Before I re-invent the wheel here has anyone creat...
# troubleshooting
s
Before I re-invent the wheel here has anyone created a kubernetes Init Container to check for all servers to be available before running table creation scripts? I've got an Init Container in my server statefulsets that waits for the controller and that works great, but my init table script now needs to wait for the servers to be available. My current plan is to get my expected replica count and compare that to my pinot instances array (after parsing out only my servers).
m
You want to wait until all Replicas are up? That might be too strict. Cc @Xiang Fu
s
Yes, but I'm a little bit torn on the idea, we have an idempotent table creation shell script that runs in a kubernetes post deploy job. So when we deploy to our local or a gke environment that job waits for the controller to be up. That definitely has to happen. But later we noticed some errors in the controller b/c it was trying to do things before the servers were totally ready. I'll have to dig for the issues we saw. My theory is that maybe we don't have to do this b/c the controller would sort things out eventually as the servers came up.
m
Yes, the state of what is available and loaded is maintained and query will be routed accordingly
s
So I guess I'm curious about your experience in production kubernetes environments if you've seen the use of init containers in the server statefulsets that wait for the controller to be ready
m
We use health checks + timeouts
s
So here's the one we use for out table init script that waits for the controller to be ready
- name: wait-pinot-controller image: {{ .Values.deployImage }} imagePullPolicy: {{ .Values.imagePullPolicy}} command: ['bash', '-c', 'while [[ "$(curl -X GET http://{{ $pinotService }}/health -s)" != "OK" ]]; do echo waiting for pinot controller to be created; sleep 2s; done']
I was looking for an equivalent approach to see if the servers are also ready b/c I put an initcontainer on my servers to wait for the controller and my table creation script (which also waits for the controller) fails b/c the servers were in a wait state for the controller as well so they both try to run at the same time and my table script tries to add tags to the servers which aren't quite available yet. So like I said, I may have kind of gone too far and maybe should rip out my init container for the servers, remove the wait in other words.

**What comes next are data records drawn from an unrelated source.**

-- ==== Sys2Proof/Laws/MovesWce.lean ====
section
/-! SUPPORT. What each operation of Machine/Wce.lean can do: the parts of the state it may change (`Moves`). -/

set_option Elab.async false
set_option linter.all false

namespace Sys2Proof.Machine

open Sys2Proof

theorem modWce_moves {P : List Part} {s0 : State} {f : WceState → WceState} {s : State} (hk : Part.surges ∈ P) (h : Moves P s0 s) :
    Moves P s0 (modWce f s) := by
  refine Moves.chg rfl ?_ ?_ ?_ ?_ ?_ ?_ ?_ ?_ ?_ ?_ ?_ ?_ ?_ ?_ ?_ ?_ ?_ ?_ ?_ ?_ ?_ ?_ ?_ ?_ ?_ ?_ ?_ ?_ ?_ ?_ ?_ ?_ ?_ ?_
  all_goals first | exact h | exact Or.inr hk | exact id | exact Or.inl rfl | exact Or.inl ⟨rfl, rfl⟩ | exact Or.inl ⟨rfl, rfl, rfl⟩

theorem noteTerm_moves {P : List Part} {s0 : State} (i last snr : Nat) {s : State} (hP : Covers P [.surges])
    (hM : Moves P s0 s) : Moves P s0 (noteTerm i last snr s) := by
  unfold noteTerm
  repeat' (first
    | with_reducible assumption
    | with_reducible exact Or.inl rfl
    | with_reducible exact hP.trans (by decide)
    | exact Or.inr (hP.mem (by decide))
    | exact hP.mem (by decide)
    | with_reducible refine of_pair ‹_ = (_, _)› ?_
    | with_reducible apply modWce_moves
    | with_reducible intro _
    | split
    | with_reducible exact id
    | with_reducible exact Or.inl ⟨rfl, rfl⟩
    | with_reducible exact Or.inl ⟨rfl, rfl, rfl⟩
    | with_reducible exact Or.inl ⟨rfl, rfl, rfl, rfl⟩
    | with_reducible exact Or.inl ⟨rfl, rfl, rfl, rfl, rfl⟩
    | decide
    | with_reducible apply ite_le
    | exact Nat.le_of_ble_eq_true rfl
    | with_reducible refine Moves.chg rfl ?_ ?_ ?_ ?_ ?_ ?_ ?_ ?_ ?_ ?_ ?_ ?_ ?_ ?_ ?_ ?_ ?_ ?_ ?_ ?_ ?_ ?_ ?_ ?_ ?_ ?_ ?_ ?_ ?_ ?_ ?_ ?_ ?_ ?_
    | with_reducible refine Or.inr (And.intro ?_ ?_)
    | with_reducible refine And.intro ?_ ?_)

theorem closeEvent_moves {P : List Part} {s0 : State} (e : WceEvent) (at' : Nat) {s : State} (hP : Covers P [.surges])
    (hM : Moves P s0 s) : Moves P s0 (closeEvent e at' s) := by
  unfold closeEvent
  repeat' (first
    | with_reducible assumption
    | with_reducible exact Or.inl rfl
    | with_reducible exact hP.trans (by decide)
    | exact Or.inr (hP.mem (by decide))
    | exact hP.mem (by decide)
    | with_reducible refine of_pair ‹_ = (_, _)› ?_
    | with_reducible apply modWce_moves
    | with_reducible intro _
    | split
    | with_reducible exact id
    | with_reducible exact Or.inl ⟨rfl, rfl⟩
    | with_reducible exact Or.inl ⟨rfl, rfl, rfl⟩
    | with_reducible exact Or.inl ⟨rfl, rfl, rfl, rfl⟩
    | with_reducible exact Or.inl ⟨rfl, rfl, rfl, rfl, rfl⟩
    | decide
    | with_reducible apply ite_le
    | exact Nat.le_of_ble_eq_true rfl
    | with_reducible refine Moves.chg rfl ?_ ?_ ?_ ?_ ?_ ?_ ?_ ?_ ?_ ?_ ?_ ?_ ?_ ?_ ?_ ?_ ?_ ?_ ?_ ?_ ?_ ?_ ?_ ?_ ?_ ?_ ?_ ?_ ?_ ?_ ?_ ?_ ?_ ?_
    | with_reducible refine Or.inr (And.intro ?_ ?_)
    | with_reducible refine And.intro ?_ ?_)

theorem forceClose_moves {P : List Part} {s0 : State} (e : WceEvent) {s : State} (hP : Covers P [.events, .surges, .sessions, .host])
    (hM : Moves P s0 s) : Moves P s0 (forceClose e s) := by
  unfold forceClose
  repeat' (first
    | with_reducible assumption
    | with_reducible exact Or.inl rfl
    | with_reducible exact hP.trans (by decide)
    | exact Or.inr (hP.mem (by decide))
    | exact hP.mem (by decide)
    | with_reducible refine of_pair ‹_ = (_, _)› ?_
    | with_reducible apply closeEvent_moves
    | with_reducible apply modWce_moves
    | with_reducible apply raise_moves
    | with_reducible intro _
    | split
    | with_reducible exact id
    | with_reducible exact Or.inl ⟨rfl, rfl⟩
    | with_reducible exact Or.inl ⟨rfl, rfl, rfl⟩
    | with_reducible exact Or.inl ⟨rfl, rfl, rfl, rfl⟩
    | with_reducible exact Or.inl ⟨rfl, rfl, rfl, rfl, rfl⟩
    | decide
    | with_reducible apply ite_le
    | exact Nat.le_of_ble_eq_true rfl
    | with_reducible refine Moves.chg rfl ?_ ?_ ?_ ?_ ?_ ?_ ?_ ?_ ?_ ?_ ?_ ?_ ?_ ?_ ?_ ?_ ?_ ?_ ?_ ?_ ?_ ?_ ?_ ?_ ?_ ?_ ?_ ?_ ?_ ?_ ?_ ?_ ?_ ?_
    | with_reducible refine Or.inr (And.intro ?_ ?_)
    | with_reducible refine And.intro ?_ ?_)

theorem keepOrClose_moves {P : List Part} {s0 : State} (before after : List WceEvent) (e : WceEvent) (at' : Nat) {s : State} (hP : Covers P [.surges])
    (hM : Moves P s0 s) : Moves P s0 (keepOrClose before after e at' s) := by
  unfold keepOrClose
  repeat' (first
    | with_reducible assumption
    | with_reducible exact Or.inl rfl
    | with_reducible exact hP.trans (by decide)
    | exact Or.inr (hP.mem (by decide))
    | exact hP.mem (by decide)
    | with_reducible refine of_pair ‹_ = (_, _)› ?_
    | with_reducible apply closeEvent_moves
    | with_reducible apply modWce_moves
    | with_reducible apply ite_moves
    | with_reducible apply ite_moves_snd
    | with_reducible intro _
    | split
    | with_reducible exact id
    | with_reducible exact Or.inl ⟨rfl, rfl⟩
    | with_reducible exact Or.inl ⟨rfl, rfl, rfl⟩
    | with_reducible exact Or.inl ⟨rfl, rfl, rfl, rfl⟩
    | with_reducible exact Or.inl ⟨rfl, rfl, rfl, rfl, rfl⟩
    | decide
    | with_reducible apply ite_le
    | exact Nat.le_of_ble_eq_true rfl
    | with_reducible refine Moves.chg rfl ?_ ?_ ?_ ?_ ?_ ?_ ?_ ?_ ?_ ?_ ?_ ?_ ?_ ?_ ?_ ?_ ?_ ?_ ?_ ?_ ?_ ?_ ?_ ?_ ?_ ?_ ?_ ?_ ?_ ?_ ?_ ?_ ?_ ?_
    | with_reducible refine Or.inr (And.intro ?_ ?_)
    | with_reducible refine And.intro ?_ ?_)

theorem takeArrival_moves {P : List Part} {s0 : State} (a : Arrival) (at' : Nat) {s : State} (hP : Covers P [.events, .surges, .sessions, .host])
    (hM : Moves P s0 s) : Moves P s0 (takeArrival a at' s) := by
  unfold takeArrival
  repeat' (first
    | with_reducible assumption
    | with_reducible exact Or.inl rfl
    | with_reducible exact hP.trans (by decide)
    | exact Or.inr (hP.mem (by decide))
    | exact hP.mem (by decide)
    | with_reducible refine of_pair ‹_ = (_, _)› ?_
    | with_reducible apply keepOrClose_moves
    | with_reducible apply forceClose_moves
    | with_reducible apply modWce_moves
    | with_reducible apply ite_moves
    | with_reducible apply ite_moves_snd
    | with_reducible intro _
    | split
    | with_reducible exact id
    | with_reducible exact Or.inl ⟨rfl, rfl⟩
    | with_reducible exact Or.inl ⟨rfl, rfl, rfl⟩
    | with_reducible exact Or.inl ⟨rfl, rfl, rfl, rfl⟩
    | with_reducible exact Or.inl ⟨rfl, rfl, rfl, rfl, rfl⟩
    | decide
    | with_reducible apply ite_le
    | exact Nat.le_of_ble_eq_true rfl
    | with_reducible refine Moves.chg rfl ?_ ?_ ?_ ?_ ?_ ?_ ?_ ?_ ?_ ?_ ?_ ?_ ?_ ?_ ?_ ?_ ?_ ?_ ?_ ?_ ?_ ?_ ?_ ?_ ?_ ?_ ?_ ?_ ?_ ?_ ?_ ?_ ?_ ?_
    | with_reducible refine Or.inr (And.intro ?_ ?_)
    | with_reducible refine And.intro ?_ ?_)

theorem collectExpiry_moves {P : List Part} {s0 : State}  {s : State} (hP : Covers P [.surges])
    (hM : Moves P s0 s) : Moves P s0 (collectExpiry s) := by
  unfold collectExpiry
  repeat' (first
    | with_reducible assumption
    | with_reducible exact Or.inl rfl
    | with_reducible exact hP.trans (by decide)
    | exact Or.inr (hP.mem (by decide))
    | exact hP.mem (by decide)
    | with_reducible refine of_pair ‹_ = (_, _)› ?_
    | with_reducible apply closeEvent_moves
    | with_reducible apply modWce_moves
    | with_reducible apply foldl_moves
    | with_reducible apply foldl_moves_snd
    | with_reducible intro _
    | split
    | with_reducible exact id
    | with_reducible exact Or.inl ⟨rfl, rfl⟩
    | with_reducible exact Or.inl ⟨rfl, rfl, rfl⟩
    | with_reducible exact Or.inl ⟨rfl, rfl, rfl, rfl⟩
    | with_reducible exact Or.inl ⟨rfl, rfl, rfl, rfl, rfl⟩
    | decide
    | with_reducible apply ite_le
    | exact Nat.le_of_ble_eq_true rfl
    | with_reducible refine Moves.chg rfl ?_ ?_ ?_ ?_ ?_ ?_ ?_ ?_ ?_ ?_ ?_ ?_ ?_ ?_ ?_ ?_ ?_ ?_ ?_ ?_ ?_ ?_ ?_ ?_ ?_ ?_ ?_ ?_ ?_ ?_ ?_ ?_ ?_ ?_
    | with_reducible refine Or.inr (And.intro ?_ ?_)
    | with_reducible refine And.intro ?_ ?_)

theorem execWceWindowTake_moves (w : When) (s : State) :
    Leads [.time, .events, .surges, .sessions, .host] s (execWceWindowTake w s) := by
  have h := Moves.refl [.time, .events, .surges, .sessions, .host] s
  have hP := @Covers.rfl [.time, .events, .surges, .sessions, .host]
  unfold execWceWindowTake
  repeat' (first
    | with_reducible assumption
    | with_reducible exact Or.inl rfl
    | with_reducible exact hP.trans (by decide)
    | exact Or.inr (hP.mem (by decide))
    | exact hP.mem (by decide)
    | with_reducible refine of_pair ‹_ = (_, _)› ?_
    | with_reducible apply next_leads
    | with_reducible apply collectExpiry_moves
    | with_reducible apply takeArrival_moves
    | with_reducible apply noteTerm_moves
    | with_reducible apply modWce_moves
    | with_reducible apply at_moves
    | with_reducible apply ite_moves
    | with_reducible apply ite_moves_snd
    | with_reducible apply ite_leads
    | with_reducible intro _
    | split
    | with_reducible exact id
    | with_reducible exact Or.inl ⟨rfl, rfl⟩
    | with_reducible exact Or.inl ⟨rfl, rfl, rfl⟩
    | with_reducible exact Or.inl ⟨rfl, rfl, rfl, rfl⟩
    | with_reducible exact Or.inl ⟨rfl, rfl, rfl, rfl, rfl⟩
    | decide
    | with_reducible apply ite_le
    | exact Nat.le_of_ble_eq_true rfl
    | dsimp only
    | with_reducible refine Moves.chg rfl ?_ ?_ ?_ ?_ ?_ ?_ ?_ ?_ ?_ ?_ ?_ ?_ ?_ ?_ ?_ ?_ ?_ ?_ ?_ ?_ ?_ ?_ ?_ ?_ ?_ ?_ ?_ ?_ ?_ ?_ ?_ ?_ ?_ ?_
    | with_reducible refine Or.inr (And.intro ?_ ?_)
    | with_reducible refine And.intro ?_ ?_)

theorem execWceCollectExpiry_moves (w : When) (s : State) :
    Leads [.time, .surges] s (execWceCollectExpiry w s) := by
  have h := Moves.refl [.time, .surges] s
  have hP := @Covers.rfl [.time, .surges]
  unfold execWceCollectExpiry
  repeat' (first
    | with_reducible assumption
    | with_reducible exact Or.inl rfl
    | with_reducible exact hP.trans (by decide)
    | exact Or.inr (hP.mem (by decide))
    | exact hP.mem (by decide)
    | with_reducible refine of_pair ‹_ = (_, _)› ?_
    | with_reducible apply next_leads
    | with_reducible apply collectExpiry_moves
    | with_reducible apply at_moves
    | with_reducible apply ite_moves
    | with_reducible apply ite_moves_snd
    | with_reducible apply ite_leads
    | with_reducible intro _
    | split
    | with_reducible exact id
    | with_reducible exact Or.inl ⟨rfl, rfl⟩
    | with_reducible exact Or.inl ⟨rfl, rfl, rfl⟩
    | with_reducible exact Or.inl ⟨rfl, rfl, rfl, rfl⟩
    | with_reducible exact Or.inl ⟨rfl, rfl, rfl, rfl, rfl⟩
    | decide
    | with_reducible apply ite_le
    | exact Nat.le_of_ble_eq_true rfl
    | dsimp only
    | with_reducible refine Moves.chg rfl ?_ ?_ ?_ ?_ ?_ ?_ ?_ ?_ ?_ ?_ ?_ ?_ ?_ ?_ ?_ ?_ ?_ ?_ ?_ ?_ ?_ ?_ ?_ ?_ ?_ ?_ ?_ ?_ ?_ ?_ ?_ ?_ ?_ ?_
    | with_reducible refine Or.inr (And.intro ?_ ?_)
    | with_reducible refine And.intro ?_ ?_)

theorem closeAll_moves {P : List Part} {s0 : State}  {s : State} (hP : Covers P [.surges])
    (hM : Moves P s0 s) : Moves P s0 (closeAll s) := by
  unfold closeAll
  repeat' (first
    | with_reducible assumption
    | with_reducible exact Or.inl rfl
    | with_reducible exact hP.trans (by decide)
    | exact Or.inr (hP.mem (by decide))
    | exact hP.mem (by decide)
    | with_reducible refine of_pair ‹_ = (_, _)› ?_
    | with_reducible apply closeEvent_moves
    | with_reducible apply modWce_moves
    | with_reducible apply foldl_moves
    | with_reducible apply foldl_moves_snd
    | with_reducible intro _
    | split
    | with_reducible exact id
    | with_reducible exact Or.inl ⟨rfl, rfl⟩
    | with_reducible exact Or.inl ⟨rfl, rfl, rfl⟩
    | with_reducible exact Or.inl ⟨rfl, rfl, rfl, rfl⟩
    | with_reducible exact Or.inl ⟨rfl, rfl, rfl, rfl, rfl⟩
    | decide
    | with_reducible apply ite_le
    | exact Nat.le_of_ble_eq_true rfl
    | with_reducible refine Moves.chg rfl ?_ ?_ ?_ ?_ ?_ ?_ ?_ ?_ ?_ ?_ ?_ ?_ ?_ ?_ ?_ ?_ ?_ ?_ ?_ ?_ ?_ ?_ ?_ ?_ ?_ ?_ ?_ ?_ ?_ ?_ ?_ ?_ ?_ ?_
    | with_reducible refine Or.inr (And.intro ?_ ?_)
    | with_reducible refine And.intro ?_ ?_)

theorem ledgerGroup_moves {P : List Part} {s0 : State} (l : List LedgerRecord) {s : State} (hP : Covers P [.events, .ledger, .keeper, .sessions, .host])
    (hM : Moves P s0 s) : Moves P s0 (ledgerGroup l s) := by
  unfold ledgerGroup
  repeat' (first
    | with_reducible assumption
    | with_reducible exact Or.inl rfl
    | with_reducible exact hP.trans (by decide)
    | exact Or.inr (hP.mem (by decide))
    | exact hP.mem (by decide)
    | with_reducible refine of_pair ‹_ = (_, _)› ?_
    | with_reducible apply admitRecord_moves
    | with_reducible apply suppressRecord_moves
    | with_reducible apply holdRecord_moves
    | with_reducible apply foldl_moves
    | with_reducible apply foldl_moves_snd
    | with_reducible intro _
    | split
    | with_reducible exact id
    | with_reducible exact Or.inl ⟨rfl, rfl⟩
    | with_reducible exact Or.inl ⟨rfl, rfl, rfl⟩
    | with_reducible exact Or.inl ⟨rfl, rfl, rfl, rfl⟩
    | with_reducible exact Or.inl ⟨rfl, rfl, rfl, rfl, rfl⟩
    | decide
    | with_reducible apply ite_le
    | exact Nat.le_of_ble_eq_true rfl
    | with_reducible refine Moves.chg rfl ?_ ?_ ?_ ?_ ?_ ?_ ?_ ?_ ?_ ?_ ?_ ?_ ?_ ?_ ?_ ?_ ?_ ?_ ?_ ?_ ?_ ?_ ?_ ?_ ?_ ?_ ?_ ?_ ?_ ?_ ?_ ?_ ?_ ?_
    | with_reducible refine Or.inr (And.intro ?_ ?_)
    | with_reducible refine And.intro ?_ ?_)

theorem deliverResult_moves {P : List Part} {s0 : State} (r : WceRecord) (ledgers : List LedgerRecord) {s : State} (hP : Covers P [.events, .mailbox, .surges, .ledger, .keeper, .sessions, .host])
    (hM : Moves P s0 s) : Moves P s0 (deliverResult r ledgers s) := by
  unfold deliverResult
  repeat' (first
    | with_reducible assumption
    | with_reducible exact Or.inl rfl
    | with_reducible exact hP.trans (by decide)
    | exact Or.inr (hP.mem (by decide))
    | exact hP.mem (by decide)
    | with_reducible refine of_pair ‹_ = (_, _)› ?_
    | with_reducible apply ledgerGroup_moves
    | with_reducible apply modWce_moves
    | with_reducible apply commitSet_moves
    | with_reducible apply notifyAll_moves
    | with_reducible apply ite_moves
    | with_reducible apply ite_moves_snd
    | with_reducible intro _
    | split
    | with_reducible exact id
    | with_reducible exact Or.inl ⟨rfl, rfl⟩
    | with_reducible exact Or.inl ⟨rfl, rfl, rfl⟩
    | with_reducible exact Or.inl ⟨rfl, rfl, rfl, rfl⟩
    | with_reducible exact Or.inl ⟨rfl, rfl, rfl, rfl, rfl⟩
    | decide
    | with_reducible apply ite_le
    | exact Nat.le_of_ble_eq_true rfl
    | with_reducible refine Moves.chg rfl ?_ ?_ ?_ ?_ ?_ ?_ ?_ ?_ ?_ ?_ ?_ ?_ ?_ ?_ ?_ ?_ ?_ ?_ ?_ ?_ ?_ ?_ ?_ ?_ ?_ ?_ ?_ ?_ ?_ ?_ ?_ ?_ ?_ ?_
    | with_reducible refine Or.inr (And.intro ?_ ?_)
    | with_reducible refine And.intro ?_ ?_)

So maybe this question will help me. Is the controller health check going to return ok if all of the servers are not ready?
I'm pretty sure it will return ok regardless of the servers being ready, there is no dependency on controller status and server status it seems, which kinda makes sense if true.
m
Yes, controller should not block on servers
Because you may have 100s of servers and thousands of tables and you may be doing a rolling restart
s
So we want to script the addition of tags to servers, so in order for those to be successful, the servers need to be up and running.
m
You can decouple controller being ready from table being ready?
s
so for now the only condition we wait to be ready before running our table scripts is that the controller be ready
but my concern is that's not enough, it also needs to wait until all servers are ready I think
m
I guess I don’t understand the requirements well. Is this a first time setup or rolling restart or something else
And how often did you intend to do this operation
s
so we deploy to production every 4 weeks, and can deploy to dev and our test env on demand, and of course locally on demand. So we have to work for both first time and later deploys.
I could totally be overthinking it, but I have try to cover any potential issues. I'm assuming pinot handles most of my concerns naturally, like say I scale a server, I'm assuming tags will be copied over too.
We are generally not given access to our production environments, so everything has to be scripted and idempotent for the most part.
m
Table creation, tagging servers are one time operations and don’t tie into deployment.
s
what if I need to add columns to the table though? Or make other config changes.
say I want to change my tier storage config from 7d to 14d
m
Ok, when you say deploy, are you deploying Pinot, or something else?
The changes you mentioned above can be done dynamically via rest-api calls, you don’t need to restart/redeploy Pinot for that
That would be really bad UX 🙂
s
LOL
right that makes sense, It almost makes me think we need to the concept of migrations for pinot.